-- ==== Sys2Proof/Machine/Launch.lean ====
section
/-!
DEFINITION. The host's queues (R440, R441), their entries, the launch descriptor and the kernel image (R444, R445), snapshots
(R453), billing reports (R451), completions, and the end of a job (R443, R368).
-/
namespace Sys2Proof.Machine

/-! ## Host memory and queues -/

/-- The key of a byte of host memory: the address space of a PASID (log 48). -/
def hostKey (pasid addr : Nat) : Nat := pasid * 2 ^ 64 + addr % 2 ^ 64

def rdHost (s : State) (pasid addr n : Nat) : List Byte := (List.range n).map fun i => spGet s.host.mem (hostKey pasid (addr + i))

def wrHost (s : State) (pasid addr : Nat) (bs : List Byte) : State :=
  { s with host := { s.host with mem := bs.zipIdx.foldl (fun m e => spPut m (hostKey pasid (addr + e.2)) e.1) s.host.mem } }

/-- The key of queue q of a function. -/
def qkey (fn q : Nat) : Nat := fn * 8 + q

def State.queue (s : State) (k : Nat) : HQueue := (nmGet s.host.queues k).getD HQueue.reset
def State.updQueue (s : State) (k : Nat) (g : HQueue → HQueue) : State :=
  { s with host := { s.host with queues := nmSet s.host.queues k (g (s.queue k)) } }

/-- A function and queue number that exist (R440). -/
def queueOk (fn q : Nat) : Bool := decide (fn ≤ 128) && decide (q < 8)

/-- The queue registers answer only when the configuration records verified (R452). -/
def barOk (s : State) (fn q : Nat) : Bool := queueOk fn q && s.host.launchOk

/-- SQTAIL (R441, R450): the host has written entries to its memory, then the doorbell. -/
def execSqtail (fn q : Nat) (v : BitVec 13) (host : List (Nat × Byte)) (s : State) : Out :=
  let k := qkey fn q
  let p := (s.queue k).pasid.toNat
  let s1 := { s with host := { s.host with mem := host.foldl (fun m e => spPut m (hostKey p e.1) e.2) s.host.mem } }
  if barOk s fn q then .next (s1.regWrite (barAt fn (0x1000 + 0x10 * q) 4) (·.updQueue k fun x => { x with sqtail := v })) else .next s1

/-- CQHEAD (R441, R450). -/
def execCqhead (fn q : Nat) (v : BitVec 13) (s : State) : Out :=
  if barOk s fn q then .next (s.regWrite (barAt fn (0x1000 + 0x10 * q + 8) 4) (·.updQueue (qkey fn q) fun x => { x with cqhead := v })) else .next s

/-- What ON takes from the registers (R441): sizes in range and bases aligned. -/
def HQueue.sound (x : HQueue) : Bool :=
  decide (2 ≤ x.sqsize.toNat) && decide (x.sqsize.toNat ≤ 4096) && decide (2 ≤ x.cqsize.toNat) && decide (x.cqsize.toNat ≤ 4096)
    && x.sqbase.toNat % 64 == 0 && x.cqbase.toNat % 16 == 0

/-- Whether a queue holds an outstanding command (R441). -/
def HQueue.busy (x : HQueue) : Bool := x.out != 0 || x.asked || x.entry.isSome || !x.done.isEmpty

/-- A queue register as the host reads it, by its offset in the queue's block (R441): reserved bits read as zero. -/
def HQueue.read (x : HQueue) (off : Nat) : Nat :=
  match off with
  | 0x00 => x.sqbase.toNat
  | 0x08 => x.cqbase.toNat
  | 0x10 => x.sqsize.toNat
  | 0x14 => x.cqsize.toNat
  | 0x18 => x.enable.toNat * 2 ^ 31 + x.pasid.toNat
  | 0x20 => x.dying.toNat * 2 + x.on.toNat
  | _ => 0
########################################
**Problem to work on:** Copy, please, exactly the lines that start at the first line of the data and end at the line containing "def hostKey (pasid", both kept and no others.

**The answer:**
-- ==== Sys2Proof/Machine/Launch.lean ====
section
/-!
DEFINITION. The host's queues (R440, R441), their entries, the launch descriptor and the kernel image (R444, R445), snapshots
(R453), billing reports (R451), completions, and the end of a job (R443, R368).
-/
namespace Sys2Proof.Machine

/-! ## Host memory and queues -/

/-- The key of a byte of host memory: the address space of a PASID (log 48). -/
def hostKey (pasid addr : Nat) : Nat := pasid * 2 ^ 64 + addr % 2 ^ 64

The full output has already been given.